In a family offense proceeding pursuant to Family Court Act article 8, Pat D'Agostino appeals from an order of protection of the Family Court, Richmond County (McElrath, J.), dated November 19, 2007, which, after a fact-finding hearing, and upon a finding that he committed the family offense of harassment in the second degree, directed him to stay away from the petitioner and the parties' child for a period of two years.
ORDERED that the order of protection is affirmed, without costs or disbursements.
The determination of whether a family offense was committed is a factual issue to be resolved by the Family Court (see Matter of Asgedom v. Asgedom, 51 A.D.3d 787, 858 N.Y.S.2d 688; Matter of Kraus v. Kraus, 26 A.D.3d 494, 495, 809 N.Y.S.2d 471; Matter of Lallmohamed v. Lallmohamed, 23 A.D.3d 562, 806 N.Y.S.2d 622). The Family Court's credibility determination is entitled to great weight on appeal (see Matter of Hall v. Hall, 45 A.D.3d 842, 845 N.Y.S.2d 745; Matter of Pastore v. Russo, 38 A.D.3d 556, 557, 832 N.Y.S.2d 577; Matter of Meiling Zhang v. Jinghong Zhu, 36 A.D.3d 704, 826 N.Y.S.2d 581). Here, the fair preponderance of the credible evidence adduced at the fact-finding hearing supported the Family Court's determination that in July 2004, the appellant committed the family offense of harassment in the second degree (see Penal Law § 240.26[1]; Matter of Asgedom v.
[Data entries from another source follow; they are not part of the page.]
-- ==== Sys2Proof/Machine/Assembler.lean ====
section
/-! DEFINITION. The assembler of the spec's own syntax (30_encoding.md R83 to R86, decisions D6 and D20): from text
to the Words of an image with their addresses, in the order of the text. The lexical points the rules leave open
are DESIGN CHOICEs of log 11. It is no part of a step. -/

namespace Sys2Proof.Machine

/-- An operand: a number, or a label's name (30_encoding.md R83). -/
inductive AsmOperand where
  | number (n : Nat)
  | label (name : List Char)
  deriving DecidableEq, Repr

/-- One line (30_encoding.md R83, R85). -/
inductive AsmLine where
  /-- Nothing, or a comment alone. -/
  | blank
  /-- `label:` names the address of the next Word. -/
  | label (name : List Char)
  /-- `.org addr`. -/
  | org (addr : Nat)
  /-- `.word value`. -/
  | word (value : Nat)
  /-- `MNEMONIC` or `MNEMONIC operand`. -/
  | op (opcode : Opcode) (operand : Option AsmOperand)
  deriving DecidableEq, Repr

/-- An assembly error (30_encoding.md R84). -/
inductive AsmError where
  /-- The line has none of the forms of R83 and R85. -/
  | badLine
  /-- A mnemonic of R76 with an operand it does not take, or without the one it takes (R84). -/
  | wrongOperand
  /-- An operand or address outside 0 to 0xFFF; never truncated (R84). -/
  | outOfRange
  /-- A `.word` value outside 0 to 0xFFFF (R85). -/
  | valueOutOfRange
  /-- An operand names a label no line defines. -/
  | unknownLabel
  /-- Two lines define one label. -/
  | duplicateLabel
  deriving DecidableEq, Repr

/-! ## Characters and tokens -/

/-- A space, a tab or a carriage return separates tokens (log 11). -/
def asmBlank (c : Char) : Bool := c = ' ' || c = '\t' || c = '\r'

/-- A text cut at a separator; the separators are dropped. -/
def splitChars (sep : Char → Bool) : List Char → List (List Char)
  | [] => [[]]
  | c :: cs =>
    match splitChars sep cs with
    | [] => [[c]]
    | t :: ts => if sep c then [] :: t :: ts else (c :: t) :: ts

/-- A `;` starts a comment to the end of the line (30_encoding.md R83). -/
def stripComment (line : List Char) : List Char := line.takeWhile fun c => c ≠ ';'

/-- The tokens of a line. -/
def asmTokens (line : List Char) : List (List Char) :=
  (splitChars asmBlank (stripComment line)).filter fun t => !t.isEmpty

/-- The value of a digit, in hexadecimal of either case. -/
def digitValue (c : Char) : Option Nat :=
  let n := c.toNat
  if 48 ≤ n ∧ n ≤ 57 then some (n - 48)
  else if 65 ≤ n ∧ n ≤ 70 then some (n - 55)
  else if 97 ≤ n ∧ n ≤ 102 then some (n - 87)
  else none

/-- Digits of a base, most significant first, after the value read so far. -/
def digitsFrom (base : Nat) : Nat → List Char → Option Nat
  | acc, [] => some acc
  | acc, c :: cs =>
    match digitValue c with
    | some d => if d < base then digitsFrom base (acc * base + d) cs else none
    | none => none

/-- A number: hexadecimal `0x...` or decimal (30_encoding.md R83). -/
def asmNumber : List Char → Option Nat
  | '0' :: 'x' :: c :: cs => digitsFrom 16 0 (c :: cs)
  | c :: cs => digitsFrom 10 0 (c :: cs)
  | [] => none

/-- A token that begins with a decimal digit is a number, any other a label's name (log 11). -/
def startsWithDigit : List Char → Bool
  | c :: _ => decide (48 ≤ c.toNat ∧ c.toNat ≤ 57)
  | [] => false

/-- The operand a token stands for. -/
def asmOperand (t : List Char) : Option AsmOperand :=
  if startsWithDigit t then (asmNumber t).map .number else some (.label t)

/-- The mnemonics, exactly those of 30_encoding.md R76. -/
def asmMnemonics : List (List Char × Opcode) :=
  [ ("LOAD_AC_MEM".toList, 0x1#4), ("STORE_AC_MEM".toList, 0x2#4), ("LOAD_AC_REG".toList, 0x3#4),
    ("STORE_AC_REG".toList, 0x4#4), ("ADD_AC_MEM".toList, 0x5#4), ("LOAD_REG_OPERAND".toList, 0x6#4),
    ("ADD_AC_REG".toList, 0x7#4), ("MULT_AC_REG".toList, 0x8#4), ("SUBT_AC_REG".toList, 0x9#4),
    ("DIV_AC_REG".toList, 0xA#4), ("JUMP_TO_SUBROUT".toList, 0xB#4), ("RET_FRM_SUBROUT".toList, 0xC#4),
    ("HALT".toList, 0xF#4) ]

/-- Whether an opcode's mnemonic takes an operand (30_encoding.md R75, R84). -/
def takesOperand (o : Opcode) : Bool :=
  o = 0x1#4 || o = 0x2#4 || o = 0x5#4 || o = 0x6#4 || o = 0xB#4

/-- A label definition: the name before a final colon. It begins with no digit, so that an operand can name it. -/
def labelName (t : List Char) : Option (List Char) :=
  match t.reverse with
  | ':' :: r => if r.isEmpty || startsWithDigit r.reverse then none else some r.reverse
  | _ => none

/-- One line from its tokens (30_encoding.md R83, R85). -/
def asmLineOfTokens (ts : List (List Char)) : Except AsmError AsmLine :=
  match ts with
  | [] => .ok .blank
  | [t] =>
    match labelName t, asmMnemonics.lookup t with
    | some name, _ => .ok (.label name)
    | none, some o => .ok (.op o none)
    | none, none => .error .badLine
  | [t, x] =>
    if t = ".org".toList then
      match asmNumber x with
      | some n => .ok (.org n)
      | none => .error .badLine
    else if t = ".word".toList then
      match asmNumber x with
      | some n => .ok (.word n)
      | none => .error .badLine
    else
      match asmMnemonics.lookup t, asmOperand x with
      | some o, some y => .ok (.op o (some y))
      | _, _ => .error .badLine
  | _ :: _ :: _ :: _ => .error .badLine

/-- One line of text. -/
def asmParseLine (line : List Char) : Except AsmError AsmLine := asmLineOfTokens (asmTokens line)

/-- All lines of a text. -/
def asmParse (text : List Char) : Except AsmError (List AsmLine) :=
  (splitChars (fun c => c = '\n') text).mapM asmParseLine

/-! ## Two passes -/

/-- The address of the next Word after a line that stands at `loc` (30_encoding.md R83, R85). -/
def asmNext (loc : Nat) : AsmLine → Nat
  | .blank => loc
  | .label _ => loc
  | .org addr => addr
  | .word _ => loc + 1
  | .op _ _ => loc + 1

/-- The labels with their addresses: a label is bound to the address of the next Word as it stands at the label's
line. DESIGN CHOICE (log 11): so a label before an `.org` is bound to the address before the `.org`, not to the one
that the `.org` sets (30_encoding.md R83 and R85 do not say which), and a label that no Word follows is bound too. -/
def asmLabels : Nat → List AsmLine → List (List Char × Nat)
  | _, [] => []
  | loc, l :: ls =>
    match l with
    | .label name => (name, loc) :: asmLabels loc ls
    | .blank => asmLabels loc ls
    | .org addr => asmLabels addr ls
    | .word _ => asmLabels (loc + 1) ls
    | .op _ _ => asmLabels (loc + 1) ls

/-- The number an operand stands for. -/
def asmResolve (labels : List (List Char × Nat)) : AsmOperand → Except AsmError Nat
  | .number n => .ok n
  | .label name =>
    match labels.lookup name with
    | some n => .ok n
    | none => .error .unknownLabel

/-- The Word of an instruction line (30_encoding.md R84, R86): `encode(opcode, operand)`, or `encode(opcode, 0)`
for a mnemonic alone; an operand out of range is an error. -/
def asmOpWord (labels : List (List Char × Nat)) (o : Opcode) (operand : Option AsmOperand) : Except AsmError Word :=
  match operand with
  | none => if takesOperand o then .error .wrongOperand else .ok (encodeFields o 0#12)
  | some x =>
    if takesOperand o then
      match asmResolve labels x with
      | .ok n => if addressInRange n then .ok (encodeFields o (BitVec.ofNat 12 n)) else .error .outOfRange
      | .error e => .error e
    else .error .wrongOperand

/-- The Word a line places, if it places one. -/
def asmLineWord (labels : List (List Char × Nat)) : AsmLine → Except AsmError (Option Word)
  | .blank => .ok none
  | .label _ => .ok none
  | .org addr => if addressInRange addr then .ok none else .error .outOfRange
  | .word value => if wordInRange value then .ok (some (BitVec.ofNat 16 value)) else .error .valueOutOfRange
  | .op o x => (asmOpWord labels o x).map some

/-- The Words with their addresses, from the line at `loc` on; an address above 0xFFF is an error (log 11). -/
def asmEmit (labels : List (List Char × Nat)) : Nat → List AsmLine → Except AsmError (List (Nat × Nat))
  | _, [] => .ok []
  | loc, l :: ls =>
    match asmLineWord labels l with
    | .error e => .error e
    | .ok none => asmEmit labels (asmNext loc l) ls
    | .ok (some w) =>
      if addressInRange loc then (asmEmit labels (asmNext loc l) ls).map fun r => (loc, w.toNat) :: r
      else .error .outOfRange

/-- The image of a program's lines: (address, Word) pairs for `load_word` (70_reset_and_hazards.md R156). -/
def assembleLines (ls : List AsmLine) : Except AsmError (List (Nat × Nat)) :=
  let labels := asmLabels 0 ls
  if (labels.map Prod.fst).Nodup then asmEmit labels 0 ls else .error .duplicateLabel

/-- The image of a program's text. -/
def assemble (text : List Char) : Except AsmError (List (Nat × Nat)) :=
  match asmParse text with
  | .ok ls => assembleLines ls
  | .error e => .error e

end Sys2Proof.Machine
end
Asgedom, 51 A.D.3d 787, 858 N.Y.S.2d 688). There is no merit to the appellant's contention that he was prejudiced by the Family Court's failure to hold a dispositional hearing before issuing a two-year order of protection. The appellant contends that he was prevented from admitting a therapist's report and a probation report for review by the court at disposition. On the facts of this case, the Family Court's failure to hold a dispositional hearing does not require reversal (see Matter of Hassett v. Hassett, 4 A.D.3d 527, 771 N.Y.S.2d 720; Matter of Dabbene v. Dabbene, 297 A.D.2d 812, 813, 747 N.Y.S.2d 808; Matter of Annie C. v. Marcellus W., 278 A.D.2d 177, 719 N.Y.S.2d 225; Matter of Quintana v. Quintana, 237 A.D.2d 130, 654 N.Y.S.2d 27). In any event, upon the exercise of our factual review power, we find that the Family Court's disposition awarding the petitioner and the parties' child a two-year order of protection was not against the weight of the evidence (see Matter of Tyquan Y., 55 A.D.3d 843, 865 N.Y.S.2d 559; Matter of Donta J., 35 A.D.3d 740, 826 N.Y.S.2d 693).
The appellant's remaining contentions are without merit.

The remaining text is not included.